Tuesday, March 16, 2010

I have so much emotion going on inside of me right now and I just don't know what to do it. It's all mixed and jumbled and I want to keep it that way... once I put one emotion above the rest, I'm scared of what it can potentially do to me. I hate over-analyzing... I mean doesn't everyone? But it makes you think and do unfair things to undeserving people. I don't even know if half the things I'm saying right now makes as much sense as it does in my own thoughts... I just want everything to come into place.

Thursday, February 11, 2010

For the longest time, I've always been the one never to show true, raw emotion. But I think that's when you contain it at its fullest. Maybe deep inside I've always been afraid that my emotions wouldn't match someone else's. So while I lied to myself, to my closest friends, to the people it might mean the most to.... everything just dissipated until forgotten and something else came along... all the while the same background routine occurs despite how different the situation and people are. But then maybe it's because through your gut instincts, you found a reason to see that none of these people were worth un-peeling yourself for... and the moment you realize that is the moment you realize that there exists someone who is.

Monday, February 8, 2010

Babbles

For the first time in a really long time, I can say I'm content with all aspects of my life right now. School starts next week and oddly but reasonably enough, I'm psyched. Work kept me busy but I was lacking that balance of both physical AND mind stamina. Once all of that is settled, i'll finally be ready enough to jump back into the world that's remained a constant passion for me... acting. I can't begin to describe how much I've missed reading scripts and placing all my energy into making a character as my own... finding that character within me. Some people might not understand how seriously I take it sometimes because while I do it because of the enjoyment it brings, I stay with it because of what it does to me internally.

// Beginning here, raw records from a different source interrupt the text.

/-- A step from a known instruction ends as that instruction's cycle does. -/
theorem eq_finishCycle_of_step {s t u : State} {i : Instr} (hm : s.mode = .run)
    (hq : s.input.quit = false) (hi : s.nextInstr = some i) (he : exec i s.beginCycle = .next u)
    (h : step s = .next t) : t = u.finishCycle s.input :=
  Host.Outcome.next.inj (h.symm.trans (step_exec hm hq hi he))

/-! ### `call` and `return` -/

variable {s : State}

theorem exec_call (nnn : Addr) (h : s.sp ≠ 15) :
    exec (.call nnn) s = .next (s.pushPc.goto (pcOfAddr nnn)) :=
  if_neg h

theorem exec_call_fault (nnn : Addr) (h : s.sp = 15) :
    exec (.call nnn) s = .next (s.instrFault .stackOverflow none) :=
  if_pos h

theorem exec_ret (h : s.sp ≠ 0) :
    exec .ret s = .next (s.popSp.goto (returnTarget (s.stackAt s.sp))) :=
  if_neg h

theorem exec_ret_fault (h : s.sp = 0) : exec .ret s = .next (s.instrFault .stackUnderflow none) :=
  if_pos h

/-- Below the deepest index a push does not wrap SP (R26). -/
theorem State.pushPc_sp_toNat (h : s.sp ≠ 15) : s.pushPc.sp.toNat = s.sp.toNat + 1 := by
  rw [State.pushPc_sp]
  bv_omega

/-- Above the empty stack a pop does not wrap SP (R26). -/
theorem State.popSp_sp_toNat (h : s.sp ≠ 0) : s.popSp.sp.toNat + 1 = s.sp.toNat := by
  rw [State.popSp_sp]
  bv_omega

/-- A slot that a push changes is the one at the new SP. -/
theorem State.eq_sp_of_pushPc_stackAt_ne {k : BitVec 4} (h : s.pushPc.stackAt k ≠ s.stackAt k) :
    k = s.pushPc.sp ∧ s.pushPc.stackAt k = s.pc.setWidth 12 := by
  rw [State.stackAt_pushPc] at h ⊢
  by_cases hk : k = s.sp + 1
  · exact ⟨hk, if_pos hk⟩
  · exact absurd (if_neg hk) h

/-- The slot at the new SP holds the whole PC of a call that could be fetched (R25, R110). -/
theorem State.pushPc_top_toNat (h : s.pc.toNat ≤ 0xFFE) :
    (s.pushPc.stackAt s.pushPc.sp).toNat = s.pc.toNat := by
  rw [State.stackAt_pushPc, State.pushPc_sp, if_pos rfl, BitVec.toNat_setWidth]
  omega

/-! ### Targets of transfers -/

theorem pcOfAddr_toNat (a : Addr) : (pcOfAddr a).toNat = a.toNat :=
  BitVec.toNat_setWidth_of_le (by decide)

/-- A popped address plus 2 fits the 13 bits of PC (R22, R108). -/
theorem returnTarget_toNat (a : Addr) : (returnTarget a).toNat = a.toNat + 2 := by
  have ha := pcOfAddr_toNat a
  unfold returnTarget
  bv_omega

/-- The sum fits the 13 bits of PC (R22, R118). -/
theorem jumpV0Target_toNat (u : Byte) (a : Addr) : (jumpV0Target u a).toNat = u.toNat + a.toNat := by
  rw [jumpV0Target, BitVec.toNat_ofNat]
  omega

/-- The PC after a skip on a condition given as a proposition. -/
theorem State.skipIf_pc_of_iff {c : Bool} {p : Prop} [Decidable p] (h : c = true ↔ p) :
    (s.skipIf c).pc = if p then s.pc + 4 else s.pc + 2 := by
  rw [State.skipIf_pc, apply_ite (s.pc + ·)]
  exact if_congr h rfl rfl

/-- The PC after a skip on the negation of such a condition. -/
theorem State.skipIf_not_pc_of_iff {c : Bool} {p : Prop} [Decidable p] (h : c = true ↔ p) :
    (s.skipIf !c).pc = if p then s.pc + 2 else s.pc + 4 := by
  rw [State.skipIf_pc_of_iff (p := ¬p) (by simp [← h]), ite_not]

/-- Equality of bytes as the skips test it, and as their rules state it (R112 to R115). -/
theorem beq_iff_toNat_eq (a b : Byte) : (a == b) = true ↔ a.toNat = b.toNat := by
  rw [beq_iff_eq, BitVec.toNat_inj]

/-! ### Frames of the control transfers -/

theorem Keeps.refl (m : MayChange) (s : State) : Keeps m s s where
  regs _ _ := rfl
  index _ := rfl
  sp _ := rfl
  slots _ _ := rfl
  dt _ := rfl
  st _ := ⟨rfl, rfl⟩
  display _ := ⟨fun _ _ => rfl, rfl⟩
  mem _ _ := rfl
  mode _ := ⟨rfl, rfl⟩
  lastDecay := rfl
  faultRecord := rfl
  inputs := ⟨rfl, rfl⟩

/-- A frame does not speak of PC. -/
theorem Keeps.goto {m : MayChange} {t : State} (h : Keeps m s t) (p : PcVal) : Keeps m s (t.goto p) :=
  { h with }

theorem Keeps.skipIf {m : MayChange} {t : State} (h : Keeps m s t) (c : Bool) :
    Keeps m s (t.skipIf c) :=
  { h with }

/-- A push changes SP and the slot at the new SP (R110). -/
theorem Keeps.pushPc (s : State) :
    Keeps { sp := true, slots := (· == s.pushPc.sp) } s s.pushPc :=
  { Keeps.refl _ s with
    sp := fun h => nomatch h
    slots := fun k hk => by
      by_contra hne
      exact beq_eq_false_iff_ne.mp hk (State.eq_sp_of_pushPc_stackAt_ne hne).1 }

/-- A pop changes SP and no slot (R108). -/
theorem Keeps.popSp (s : State) : Keeps { sp := true } s s.popSp :=
  { Keeps.refl _ s with sp := fun h => nomatch h }

/-! ### The obligations -/

/-- Settles O27: an idle cycle keeps the stack, and so does every instruction but the two; the slot a call
writes is above an SP that does not wrap, so it is not slot 0. -/
theorem stackMovedOnlyByCallAndReturn : Obligations.StackMovedOnlyByCallAndReturn := by
  intro s t h
  rcases step_frame h with ⟨-, -, i, u, hi, f, rfl⟩ | f
  · simp only [State.finishCycle_sp, State.finishCycle_stackAt]
    rcases f.stack with ⟨hsp, hs⟩ | ⟨a, rfl, hne, hsp, hs⟩ | ⟨rfl, hne, hsp, hs⟩
    · exact ⟨fun h => absurd hsp h, fun k h => absurd (State.stackAt_eq_of_stack hs k) h⟩
    · have hup : u.sp.toNat = s.sp.toNat + 1 := hsp ▸ State.pushPc_sp_toNat hne
      refine ⟨fun _ => .inl ⟨a, hi, hup⟩, fun k hk => ?_⟩
      rw [State.stackAt_eq_of_stack hs k] at hk ⊢
      obtain ⟨htop, hval⟩ := State.eq_sp_of_pushPc_stackAt_ne hk
      have hk' : k = u.sp := htop.trans hsp.symm
      exact ⟨by rintro rfl; simp [← hk'] at hup, hk', ⟨a, hi⟩, hval⟩
    · have hdown : u.sp.toNat + 1 = s.sp.toNat := hsp ▸ State.popSp_sp_toNat hne
      exact ⟨fun _ => .inr ⟨hi, hdown⟩, fun k h => absurd (State.stackAt_eq_of_stack hs k) h⟩
  · exact ⟨fun h => absurd f.sp h, fun k h => absurd (State.stackAt_eq_of_stack f.stack k) h⟩

/-- Settles O33: the call leaves its own address on top of the stack, and the return takes it from
there. -/
theorem callReturnRoundTrip : Obligations.CallReturnRoundTrip := by
  intro s t u nnn hm hq hi hsp ht hq' hi' hu
  have hpc := State.pc_le_of_nextInstr hi
  have ht' := eq_finishCycle_of_step hm hq hi (exec_call (s := s.beginCycle) nnn hsp) ht
  have hm' : t.mode = .run := by simpa [ht'] using hm
  have hsp' : t.sp = s.sp + 1 := by simp [ht']
  have htop : (t.stackAt t.sp).toNat = s.pc.toNat := by
    simpa [ht'] using State.pushPc_top_toNat hpc
  have hne : t.sp ≠ 0 := by bv_omega
  have hu' := eq_finishCycle_of_step hm' hq' hi' (exec_ret (s := t.beginCycle) hne) hu
  refine ⟨by simpa [hu'] using hm', ?_, by simp [hu', hsp']⟩
  calc u.pc.toNat = (returnTarget (t.stackAt t.sp)).toNat := by simp [hu']
    _ = (t.stackAt t.sp).toNat + 2 := returnTarget_toNat _
    _ = s.pc.toNat + 2 := by rw [htop]

/-- Settles O12: the bytes at PC are the fetched word, so their instruction is the one the cycle
executes. -/
theorem stepRunsDecodedInstruction : Obligations.StepRunsDecodedInstruction := by
  intro s i hm hq hpc hd
  obtain ⟨u, hu⟩ := exec_answers_next i s.beginCycle
  rw [step_exec hm hq (State.nextInstr_of_decode hpc hd) hu, hu]
  rfl

/-- Settles O16: the range check of the fetch, the value of the word fetched, and the fault's cycle. -/
theorem fetchChecksRange : Obligations.FetchChecksRange :=
  ⟨fun _ h => State.fetch_eq_none.mpr (by omega),
    fun _ h => ⟨_, State.fetch_eq_currentWord h, wordOfBytes_toNat _ _⟩,
    fun _ hm hq h => step_fetchFault hm hq (State.fetch_eq_none.mpr (by omega))⟩

/-- Settles O36: the pop and its target, and the fault on the empty stack. -/
theorem returnResumesAfterCall : Obligations.ReturnResumesAfterCall := fun s =>
  ⟨encodedAs_of_isWordOf rfl,
    fun h => ⟨_, exec_ret h, returnTarget_toNat _, State.popSp_sp_toNat h, (Keeps.popSp s).goto _⟩,
    fun h => exec_ret_fault h⟩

Then there are the personal parts of my life that again, I can say I'm very content with. It's always been against my way to show how I really feel but this time around, I learned it doesn't always backfire when you decide to give yourself away. You can't be afraid to risk certain things because then you might miss even bigger things. I need to stop believing in jinxing people's emotions because that's the way to really lose them.

Thursday, January 28, 2010

You've really got a way with me.

Tuesday, January 12, 2010

Wake Up

God this sucks... I hate hate hate how I can't just be like, wake up Diane, it's not that bad, there's so many things to smile about. That's what I want so bad, to have that control... So I think that a night of sleep will somehow make things a lot more better and clearer in the morning... I'm wrong. I don't cry like this often. But I can't seem to stop randomly getting choked up throughout the day... I can't seem to stop the tears from building when I text anyone as if i'm good ol' dandy. I mean I know how he is... why does it still affect me like this? It makes me feel like a different person that I never want to be.

Monday, January 11, 2010

It's when it hurts like hell every time someone asks "are you okay" that you know things are wrong. Cope with me, it's times like these it hurts a little less to stop talking to anyone... To be distant.

Never Win

You always find a way to question my worth as a human being. I know I'm far from perfect, but I also know I'm far from the inexcusable person you seem to think I am. Every single time I isolate myself, feel the need to be alone... it's because I don't know what to think of myself. It's because you made that happen. And dammit, my pride can only hold so much. It still hurts. I'll never show it, but the more I keep that from you, the worse I am to you.